I have no interest in implementing TSO because it only matters for software received packets and the goal is to forward everything in hardware.

Well wifi-traffic is “software” traffic. But yeah it is of limited use but the more spare cpu-cycles the kernel gets the better it can forward traffic.

The EN751627 (the one which supports TSO) has WOE so wifi traffic would then be in hardware.

Something in the back of my head: What to do about wifi traffic on EN751221, it would be convenient to bridge the wlan with the LAN GDM so the software does minimal effort and the packets immediately enter the HW NAT / QoS flow. Not quite sure how that would be implemented though.

Does it matter? The traffic must pass the cpu either way. Wlan0 and lan0 will be in the br-lan bridge. Traffic going out through the wan interface will be NATed through the PPE, bridged traffic will just be relayed via TDMA(PDMA) or QDMA.

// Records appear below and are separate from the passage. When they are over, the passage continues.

-- ==== Sys2Proof/Laws/MemOps.lean ====
section
/-!
SUPPORT. Which groups of state each operation of Machine/MemOps.lean changes; it keeps every other group and the forms of the
memory and of the event ring.
-/
namespace Sys2Proof.Laws

open Sys2Proof.Machine

theorem setHregion_only (a1) (a2) {gs : List Group} {s t : State} (m : [.mem] ⊆ gs) (k : Only gs s t) :
    Only gs s (Machine.setHregion a1 a2 t) := by
  refine Only.after (hs := [.mem]) ?_ m k
  clear m k
  unfold Machine.setHregion
  try dsimp only
  repeat' with_reducible first | exact Only.refl | fail_if_no_progress refine Only.atMem (by decide) rfl ?_

theorem buildRegions_only {gs : List Group} {s t : State} (m : [.mem] ⊆ gs) (k : Only gs s t) :
    Only gs s (Machine.buildRegions t) := by
  refine Only.after (hs := [.mem]) ?_ m k
  clear m k
  unfold Machine.buildRegions
  try dsimp only
  repeat' with_reducible first | exact Only.refl | fail_if_no_progress refine Only.atMem (by decide) rfl ?_

theorem setFrame_only (a1) (a2) {gs : List Group} {s t : State} (m : [.mem] ⊆ gs) (k : Only gs s t) :
    Only gs s (Machine.setFrame a1 a2 t) := by
  refine Only.after (hs := [.mem]) ?_ m k
  clear m k
  unfold Machine.setFrame
  try dsimp only
  repeat' with_reducible first | exact Only.refl | fail_if_no_progress refine Only.atMem (by decide) rfl ?_

theorem modFrame_only (a1) (a2) {gs : List Group} {s t : State} (m : [.mem] ⊆ gs) (k : Only gs s t) :
    Only gs s (Machine.modFrame a1 a2 t) := by
  refine Only.after (hs := [.mem]) ?_ m k
  clear m k
  unfold Machine.modFrame
  try dsimp only
  repeat' with_reducible first | exact Only.refl | refine setFrame_only _ _ (by decide) ?_

theorem retireNow_only (a1) (a2) {gs : List Group} {s t : State} (m : [.store, .log, .mem, .link, .out] ⊆ gs) (k : Only gs s t) :
    Only gs s (Machine.retireNow a1 a2 t) := by
  refine Only.after (hs := [.store, .log, .mem, .link, .out]) ?_ m k
  clear m k
  unfold Machine.retireNow
  try dsimp only
  repeat' first
    | with_reducible first
      | exact Only.refl
      | refine setFrame_only _ _ (by decide) ?_
      | refine logInfo_only _ _ _ _ (by decide) ?_
      | refine logUe_only _ _ _ _ _ (by decide) ?_
      | fail_if_no_progress refine Only.atStore (by decide) ?_
      | fail_if_no_progress refine Only.atMem (by decide) rfl ?_
    | split

theorem reindex_only (a1) (a2) {gs : List Group} {s t : State} (m : [.mem] ⊆ gs) (k : Only gs s t) :
    Only gs s (Machine.reindex a1 a2 t) := by
  refine Only.after (hs := [.mem]) ?_ m k
  clear m k
  induction a2 generalizing a1 t with
  | nil =>
    unfold Machine.reindex
    try dsimp only
    repeat' with_reducible exact Only.refl
  | cons x l ih =>
    unfold Machine.reindex
    try dsimp only
    repeat' with_reducible first
        | exact Only.refl
        | refine Only.trans ?_ (ih ..)
        | refine modFrame_only _ _ (by decide) ?_

theorem removeEntries_only (a1) {gs : List Group} {s t : State} (m : [.mem, .serve] ⊆ gs) (k : Only gs s t) :
    Only gs s (Machine.removeEntries a1 t) := by
  refine Only.after (hs := [.mem, .serve]) ?_ m k
  clear m k
  unfold Machine.removeEntries
  try dsimp only
  repeat' first
    | with_reducible first
      | exact Only.refl
      | refine reindex_only _ _ (by decide) ?_
      | fail_if_no_progress refine Only.atServe (by decide) ?_
    | split
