-- ==== Sys2Proof/Laws/EddyOps.lean ====
section
/-!
SUPPORT. Which groups of state each operation of Machine/EddyOps.lean changes; it keeps every other group and the forms of the
memory and of the event ring.
-/
namespace Sys2Proof.Laws

open Sys2Proof.Machine

theorem setRed_only (a1) (a2) {gs : List Group} {s t : State} (m : [.coll] ⊆ gs) (k : Only gs s t) :
    Only gs s (Machine.setRed a1 a2 t) := by
  refine Only.after (hs := [.coll]) ?_ m k
  clear m k
  unfold Machine.setRed
  try dsimp only
  repeat' with_reducible first | exact Only.refl | fail_if_no_progress refine Only.atColl (by decide) ?_

theorem failInst_only {gs : List Group} (a1) (a2) (a3) (a4) (a5) (h5 : ∀ x0, Only gs x0 (a5 x0)) {s t : State} (m : [.net, .coll, .lull, .link, .out] ⊆ gs) (k : Only gs s t) :
    Only gs s (Machine.failInst a1 a2 a3 a4 a5 t) := by
  unfold Machine.failInst
  try dsimp only
  repeat' first
    | with_reducible first
      | exact k
      | refine Only.trans ?_ (h5 ..)
      | refine lullSet_only _ _ (List.Subset.trans (by decide) m) ?_
      | refine setRed_only _ _ (List.Subset.trans (by decide) m) ?_
    | split

theorem loseContrib_only (a1) (a2) (a3) {gs : List Group} {s t : State} (m : [.log, .net, .coll, .lull, .link, .out] ⊆ gs) (k : Only gs s t) :
    Only gs s (Machine.loseContrib a1 a2 a3 t) := by
  refine Only.after (hs := [.log, .net, .coll, .lull, .link, .out]) ?_ m k
  clear m k
  induction a3 generalizing a1 a2 t with
  | nil =>
    unfold Machine.loseContrib
    try dsimp only
    repeat' with_reducible exact Only.refl
  | cons x l ih =>
    unfold Machine.loseContrib
    try dsimp only
    repeat' first
        | with_reducible first
          | exact Only.refl
          | refine Only.trans ?_ (ih ..)
          | refine failInst_only _ _ _ _ _ (fun _ => ?_) (by decide) ?_
          | refine logUe_only _ _ _ _ _ (by decide) ?_
        | split

theorem loseContribs_only (a1) (a2) {gs : List Group} {s t : State} (m : [.log, .net, .coll, .lull, .link, .out] ⊆ gs) (k : Only gs s t) :
    Only gs s (Machine.loseContribs a1 a2 t) := by
  refine Only.after (hs := [.log, .net, .coll, .lull, .link, .out]) ?_ m k
  clear m k
  induction a2 generalizing a1 t with
  | nil =>
    unfold Machine.loseContribs
    try dsimp only
    repeat' with_reducible exact Only.refl
  | cons x l ih =>
    unfold Machine.loseContribs
    try dsimp only
    repeat' with_reducible first
        | exact Only.refl
        | refine Only.trans ?_ (ih ..)
        | refine loseContrib_only _ _ _ (by decide) ?_

theorem loseUnitContribs_only (a1) (a2) {gs : List Group} {s t : State} (m : [.log, .net, .coll, .lull, .link, .out] ⊆ gs) (k : Only gs s t) :
    Only gs s (Machine.loseUnitContribs a1 a2 t) := by
  refine Only.after (hs := [.log, .net, .coll, .lull, .link, .out]) ?_ m k
  clear m k
  unfold Machine.loseUnitContribs
  try dsimp only
  repeat' with_reducible first | exact Only.refl | refine loseContribs_only _ _ (by decide) ?_

theorem losePeerContribs_only (a1) {gs : List Group} {s t : State} (m : [.log, .net, .coll, .lull, .link, .out] ⊆ gs) (k : Only gs s t) :
    Only gs s (Machine.losePeerContribs a1 t) := by
  refine Only.after (hs := [.log, .net, .coll, .lull, .link, .out]) ?_ m k
  clear m k
  unfold Machine.losePeerContribs
  try dsimp only
  repeat' with_reducible first | exact Only.refl | refine loseContribs_only _ _ (by decide) ?_

end Sys2Proof.Laws
end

Trying to make sure I understand the workflow so I know it will be right:

1. Incoming packet from wlan on bridge
2. Destination MAC is set to the MAC of the bridge (because we are the gateway)
3. Somehow we need the packet to be bridged into the GDM with fport=PPE, not processed by the kernel
4. Packet gets to the PPE and then it’s the normal hardware flow after that.

3 is the challenge

EDIT: FWIW, ChatGPT thinks that we can write this:

flowtable ft {
    hook ingress priority 0;
    devices = { eth0, eth1, wlan0, wlan1 };
    flags offload;
}

and when they insert a wlan → eth flow, Linux will be smart enough to make a software flowtable entry, so we just need to be smart enough to do the right thing when we get a transmit call on the WAN interface with an skb from a wlan device.